(Source data begins)

-- ==== Sys2Proof/Machine/ReadPath.lean ====
section
/-! DEFINITION. The operations that only read: READ (spec/40_read.md) and FEEDBACK (42_lifecycle.md R110). -/

namespace Sys2Proof.Machine

/-- READ (40_read.md R80): the selected byte, no state written, no event. -/
def execRd (a : Addr) (s : State) : Host.Outcome State Fault Refusal :=
  s.requireLive (s.reply (.byte (s.readAddr a)))

/-- FEEDBACK (42_lifecycle.md R110): bit 0 of the stored mode byte, no state written, no event. -/
def execFb (s : State) : Host.Outcome State Fault Refusal :=
  s.requireLive (s.reply (.bit s.feedback))

end Sys2Proof.Machine
end

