-- ==== Sys2Proof/Machine/Dispatch.lean ====
section
/-! DEFINITION. One arm per operation: its meaning (spec/30_encoding.md R60). -/

namespace Sys2Proof.Machine

/-- The meaning of an operation. -/
def exec (i : Instr) (s : State) : Host.Outcome State Fault Refusal :=
  match i with
  | .rd a => Sys2Proof.Machine.execRd a s
  | .wr a v => Sys2Proof.Machine.execWr a v s
  | .fb => Sys2Proof.Machine.execFb s
  | .rst => Sys2Proof.Machine.execRst s
  | .init => Sys2Proof.Machine.execInit s
  | .close => Sys2Proof.Machine.execClose s

end Sys2Proof.Machine
end

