-- ==== Sys2Proof/Machine/Assembler.lean ====
section
/-! DEFINITION. The pseudo-operations (spec/30_encoding.md R70) and the textual notation (R69). Both are the spec's own
choice (92_eei_decisions.md D8) and say nothing about hardware. Text is a list of characters. Where R69 leaves the
notation open (blanks, ends of lines, number of digits, letter case, names) log 17 says what is taken. -/

namespace Sys2Proof.Machine

/-- The one WRITE a pseudo-operation stands for (30_encoding.md R70). -/
def expand (p : Config.Params) : Pseudo → Instr
  | .cfgwr v => .wr (cfgPort p) v
  | .enable c => .wr (cfgPort p) (c.setWidth 8 <<< 4 ||| 0x01#8)
  | .disable c => .wr (cfgPort p) (c.setWidth 8 <<< 4)

/-! ### Printing -/

/-- A hexadecimal digit, capital letters as the spec writes them. -/
def hexDigit (d : BitVec 4) : Char :=
  if d.toNat < 10 then Char.ofNat (48 + d.toNat) else Char.ofNat (55 + d.toNat)

/-- A byte in hex with `0x` (30_encoding.md R69), always two digits (DESIGN CHOICE, safe, log 17). -/
def byteText (v : Byte) : List Char :=
  ['0', 'x', hexDigit (v.extractLsb' 4 4), hexDigit (v.extractLsb' 0 4)]

/-- An address in hex with `0x` (30_encoding.md R69), always four digits (DESIGN CHOICE, safe, log 17). -/
def addrText (a : Addr) : List Char :=
  ['0', 'x', hexDigit (a.extractLsb' 12 4), hexDigit (a.extractLsb' 8 4), hexDigit (a.extractLsb' 4 4),
    hexDigit (a.extractLsb' 0 4)]

/-- The text of an operation (30_encoding.md R69). -/
def instrText : Instr → List Char
  | .rd a => ['R', 'D', ' '] ++ addrText a
  | .wr a v => ['W', 'R', ' '] ++ addrText a ++ [',', ' '] ++ byteText v
  | .fb => ['F', 'B']
  | .rst => ['R', 'S', 'T']
  | .init => ['I', 'N', 'I', 'T']
  | .close => ['C', 'L', 'O', 'S', 'E']

/-! ### Reading -/

/-- The value of a hexadecimal digit, a letter of either case (DESIGN CHOICE, safe, log 17). -/
def hexValue (c : Char) : Option Nat :=
  let n := c.toNat
  if 48 ≤ n ∧ n ≤ 57 then some (n - 48)
  else if 65 ≤ n ∧ n ≤ 70 then some (n - 55)
  else if 97 ≤ n ∧ n ≤ 102 then some (n - 87)
  else none

/-- The number that hexadecimal digits spell, after a prefix worth `acc`. -/
def hexNumber (acc : Nat) : List Char → Option Nat
  | [] => some acc
  | c :: cs =>
    match hexValue c with
    | none => none
    | some d => hexNumber (acc * 16 + d) cs

/-- A number below `2 ^ bits`, in hex with `0x` (30_encoding.md R69) and any number of digits but none (DESIGN CHOICE,
safe, log 17). -/
def parseNumber (bits : Nat) (t : List Char) : Option (BitVec bits) :=
  match t with
  | '0' :: 'x' :: c :: cs =>
    match hexNumber 0 (c :: cs) with
    | some n => if n < 2 ^ bits then some (BitVec.ofNat bits n) else none
    | none => none
  | _ => none

/-- A channel of a pseudo-operation: a number, or one digit 0 to 7 (30_encoding.md R70), as 95_test_vectors.md V-PSEUDO
writes it (log 17). -/
def parseChannel (t : List Char) : Option Bits3 :=
  match t with
  | [c] =>
    match hexValue c with
    | some n => if n < 8 then some (BitVec.ofNat 3 n) else none
    | none => none
  | _ => parseNumber 3 t

/-- An address: a number (30_encoding.md R69), or the name `CFG_PORT` as R70 writes it (log 17). -/
def parseAddr (p : Config.Params) (t : List Char) : Option Addr :=
  if t = ['C', 'F', 'G', '_', 'P', 'O', 'R', 'T'] then some (cfgPort p) else parseNumber 16 t

/-- Finish the token read so far. -/
def flushToken (token : List Char) (rest : List (List Char)) : List (List Char) :=
  if token = [] then rest else token :: rest

/-- Cut a line into tokens: `;` starts a comment (30_encoding.md R69), which lasts to the end of the line; a comma is a
token. Blanks part tokens: a space, a tab and a carriage return, each anywhere in the line, so that a line that ends in
carriage return and newline reads as one that ends in newline (R69 does not say; DESIGN CHOICE, safe, log 17). -/
def tokensFrom (token : List Char) : List Char → List (List Char)
  | [] => flushToken token []
  | c :: cs =>
    if c = ' ' ∨ c = '\t' ∨ c = '\r' then flushToken token (tokensFrom [] cs)
    else if c = ',' then flushToken token ([','] :: tokensFrom [] cs)
    else if c = ';' then flushToken token []
    else tokensFrom (token ++ [c]) cs

/-- An operation without operands. -/
def parseBare (m : List Char) : Option Instr :=
  if m = ['F', 'B'] then some .fb
  else if m = ['R', 'S', 'T'] then some .rst
  else if m = ['I', 'N', 'I', 'T'] then some .init
  else if m = ['C', 'L', 'O', 'S', 'E'] then some .close
  else none

/-- An operation or pseudo-operation with one operand. -/
def parseUnary (p : Config.Params) (m x : List Char) : Option Instr :=
  if m = ['R', 'D'] then (parseAddr p x).map .rd
  else if m = ['C', 'F', 'G', 'W', 'R'] then (parseNumber 8 x).map fun v => expand p (.cfgwr v)
  else if m = ['E', 'N', 'A', 'B', 'L', 'E'] then (parseChannel x).map fun c => expand p (.enable c)
  else if m = ['D', 'I', 'S', 'A', 'B', 'L', 'E'] then (parseChannel x).map fun c => expand p (.disable c)
  else none

/-- The operation of a line's tokens, `some []` for a line with none. -/
def parseTokens (p : Config.Params) : List (List Char) → Option (List Instr)
  | [] => some []
  | [m] => (parseBare m).map fun i => [i]
  | [m, x] => (parseUnary p m x).map fun i => [i]
  | [m, x, comma, y] =>
    if m = ['W', 'R'] ∧ comma = [','] then
      match parseAddr p x, parseNumber 8 y with
      | some a, some v => some [.wr a v]
      | _, _ => none
    else none
  | _ => none

/-- The operation of one line of text, `some []` for a blank or comment line (DESIGN CHOICE, safe, log 17), none for what
R69 does not define. -/
def parseLine (p : Config.Params) (line : List Char) : Option (List Instr) :=
  parseTokens p (tokensFrom [] line)

/-- The operations of a program, one line each (30_encoding.md R69, "One operation per line"). A line ends at a newline
character, and the last one at the end of the text (R69 does not say how a line ends; DESIGN CHOICE, safe, log 17).
`line` is what of the current line has been read. -/
def parseProgramFrom (p : Config.Params) (line : List Char) : List Char → Option (List Instr)
  | [] => parseLine p line
  | c :: cs =>
    if c = '\n' then
      match parseLine p line, parseProgramFrom p [] cs with
      | some is, some js => some (is ++ js)
      | _, _ => none
    else parseProgramFrom p (line ++ [c]) cs

/-- Assemble a program: the words of its operations in order (30_encoding.md R69). -/
def assemble (p : Config.Params) (text : List Char) : Option (List Word) :=
  (parseProgramFrom p [] text).map fun is => is.map encode

end Sys2Proof.Machine
end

(Source data ends)

Assignment >>
In the records above, find the lines holding "flushToken". Copy each one.

Solution >>
def flushToken (token : List Char) (rest : List (List Char)) : List (List Char) :=
  | [] => flushToken token []
    if c = ' ' ∨ c = '\t' ∨ c = '\r' then flushToken token (tokensFrom [] cs)
    else if c = ',' then flushToken token ([','] :: tokensFrom [] cs)
    else if c = ';' then flushToken token []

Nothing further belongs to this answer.